25th Hour (134 minutes, at area theaters) is rated R for strong language and some violence.
And Lee doesn’t make the viewing easy on his audience, choosing a protagonist of dubious character; a drug dealer whose private morality can only be viewed in the context of his profession’s grand disservice to the public. The 25th Hour is harsh, gritty, and purposefully choppy— it is realism compounded with a slight tinge of philosophy.
What makes this difficult combination such a resounding achievement is perhaps the surprising freshness of the film’s premise: drug dealer Montgomery Brogan’s (Edward Norton) last day before he rides away from his old life into the unwelcoming iron embrace of six years in a prison cell.
Subsequent to his arrest and sentencing, Brogan is a man beset by unfounded suspicions and overwhelming fear for the jail time that lies ahead. The nagging question of who ratted him out overshadows his entire existence, to the point where he cannot shake the idea that his girlfriend, Naturelle Rivera (Rosario Dawson) is the culprit.
Thus, Monty’s day becomes more than a man’s last twenty-four hours of freedom; it becomes a time to uncover the truth and to say farewell to those who have been loyal and well-loved. Two old-time friends, sleazy stock broker Francis (Barry Pepper) and straight-edge English teacher Jakob (Philip Seymour Hoffman), along with Monty's alcoholic father (Brian Cox), are the only ones who fall into that slim category.
Francis is an attractive, hard-nosed man of shallow relationships, of pragmatism and cynicism, whose view of the world understands that after six years in jail, his old friend Monty will be nothing more than a mere figment of the past. Jakob, in contrasting, sanguine optimism, believes that there is hope; that a man can weather the storm and survive as his old self.
Yet even Jakob’s tightly held morality begins to collapse as the film progresses, with his semi-obsessive crush on his cute, flaky student Mary (Anna Paquin) developing and deepening as the story progresses. After-hours in the club of Monty’s last party, Jakob begins to see and feel a little of the pervading hopelessness of twin towers survivors, of sentenced criminals, of men whose money never bought them happiness.

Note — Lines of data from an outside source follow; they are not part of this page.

-- ==== Sys2Proof/Tests/Slice0.lean ====
section
/-! SUPPORT. Small checks of the model: ill-formed commands that WellFormed refuses, witnesses that meet the hypotheses of every
clause of the statements, and steps whose results the specification gives. -/

namespace Sys2Proof.Tests

set_option Elab.async false -- one evaluation by the kernel at a time

open Sys2Proof Sys2Proof.Machine

/-- A device with every domain ON, firmware running, the mailbox ready and REF aligned, at 1 ms of datum time. -/
def live : State :=
  { State.reset with
    pwr := { State.reset.pwr with
      aoUp := true, fio := true, pseqEn := 0x7F, pseqPg := 0x7F
      dom := (List.range 20).map fun d => (d + 1, DomState.on) }
    boot := { State.reset.boot with held := false, step := 5, stage := 4, cause := 1 }
    mbx := { State.reset.mbx with ready := true }
    clk := { State.reset.clk with aligned := true, cpuPll := true, stage := 3 }
    datum := { State.reset.datum with cnt := 1000000, ref := (0, 0, 0) } }

/-- A command answers a state of which a property holds. -/
def ran (i : Instr) (s : State) (p : State → Bool) : Bool :=
  match exec i s with
  | .next t => p t
  | _ => false

/-- A domain in a given state. -/
def inDom (d : Nat) (x : DomState) (s : State) : State := { s with pwr := { s.pwr with dom := tset s.pwr.dom d x } }

/-- A model time began under a key. -/
def stamp_ (k t : Nat) (s : State) : State := { s with clk := { s.clk with stamps := tset s.clk.stamps k t } }

/-- So many ns of the model's clock since reset. -/
def at_ (ns : Nat) (s : State) : State := { s with tick := (ns * 1536 + 3124) / 3125 }

def boot_ (f : BootSt → BootSt) : State := { live with boot := f live.boot }

def clk_ (f : ClkSt → ClkSt) : State := { live with clk := f live.clk }

def datum_ (f : DatumSt → DatumSt) : State := { live with datum := f live.datum }

def pwr_ (f : PwrSt → PwrSt) : State := { live with pwr := f live.pwr }

def fh_ (f : FhSt → FhSt) : State := { live with fh := f live.fh }

def mbx_ (f : MbxSt → MbxSt) : State := { live with mbx := f live.mbx }

def ecc_ (f : EccSt → EccSt) : State := { live with ecc := f live.ecc }

def tx_ (f : TxSt → TxSt) : State := { live with tx := f live.tx }

def dpd_ (f : DpdSt → DpdSt) : State := { live with dpd := f live.dpd }

def rx_ (f : RxSt → RxSt) : State := { live with rx := f live.rx }

def hk_ (f : HkSt → HkSt) : State := { live with hk := f live.hk }

def host_ (f : HostSt → HostSt) : State := { live with host := f live.host }

def mash_ (f : MashSt → MashSt) : State := { live with mash := f live.mash }

def grat_ (f : GratSt → GratSt) : State := { live with grat := f live.grat }

def survey_ (f : SurveySt → SurveySt) : State := { live with survey := f live.survey }

def bias_ (f : BiasSt → BiasSt) : State := { live with bias := f live.bias }

def rffe_ (f : RffeSt → RffeSt) : State := { live with rffe := f live.rffe }

def coex_ (f : CoexSt → CoexSt) : State := { live with coex := f live.coex }

def conv_ (f : ConvSt → ConvSt) : State := { live with conv := f live.conv }

def cap_ (f : CapSt → CapSt) : State := { live with cap := f live.cap }

def sect_ (f : SectSt → SectSt) : State := { live with sect := f live.sect }

def txn_ (f : TxnSt → TxnSt) : State := { live with txn := f live.txn }

/-- A sheet's radio record changed. -/
def sheet_ (n : Nat) (f : Sheet → Sheet) (s : State) : State :=
  { s with radio := { s.radio with sheet := tmod sheet0 s.radio.sheet n f } }

/-- The settings store holds a record. -/
def with_ (op unit : Nat) (r : Rec) (s : State) : State := { s with cfg := tset s.cfg (cfgKey op unit) r }

/-- A PTP message of a kind and sequence in an untagged frame, of domain 24 and the zero port. -/
def ptpFrame (kind flags seq : Nat) : Rec :=
  zeros 12 ++ ([0x88, 0xF7, kind, 2, 0, 44, 24, 0, flags] : Rec) ++ zeros 23 ++ ([seq / 256, seq % 256] : Rec) ++ zeros 12

/-- SOURCE 1, and a ring that holds one frame received at 5. -/
def ringed (f : Rec) : State := with_ 0x0302 0 (putAt datumReset 0 [1, 24]) (fh_ fun x => { x with ptpRing := [(5, f)] })

/-- The link established. -/
def up : State := fh_ fun f => { f with link := 3 }

/-- Carrier 0 committed in both directions with its default shape. -/
def carried (s : State) : State := with_ 0x0701 0 (putAt (txCarReset 0) 1 [1]) (with_ 0x0801 0 (putAt (rxCarReset 0) 1 [1]) s)

/-- Two rungs: four lanes at mode 3 and lane 0 alone, with FALLBACK_EN. -/
def ladder (s : State) : State := with_ 0x0401 0 (putAt (putAt linkReset 0 [1, 2, 3, 90]) 8 [3, 1, 0, 0, 15, 1]) s

/-- HK converting, and every channel that the kiln reads at a value. -/
def warm (v : Int) (s : State) : State :=
  { s with
    conv := { s.conv with conv := tset s.conv.conv 144 { conv0 with state := 2 } }
    hk := { s.hk with chan := (List.range 40).map fun i => (i, { chan0 with value := v }) } }

/-- The two-rung ladder in a state of the link, with signal on some lanes, lock and markers on all. -/
def laddered (link signal : Nat) : State := ladder (fh_ fun f => { f with link := link, signal := signal, cdr := 15, am := 15 })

Indeed, virtue runs very thin in 25th Hour, with only brief flashbacks and a failing love story to cling to for inspiration and the continuing belief that life is good. In one unforgettably intense, unusual scene, Monty rails at New York in a mirror, cussing every race, every group in a barrage of stereotypes and biased generalizations before finally realizing his anger can only be directed at himself, the man who “had it all" and threw it away.
And while Monty is deciding whether to accept prison, or to run, whether to trust his girl or the paradigm “honor among thieves", Lee, in his brilliance, forces the audience to decide as well. For in this twisted mass of confused morals and fading relationships, Lee brings the film home with critical commentary on 9/11, on the ethics of ordinary people’s lives, and on the little decisions that determine our basic fates.
25th Hour (134 minutes, at area theaters) is rated R for strong language and some violence.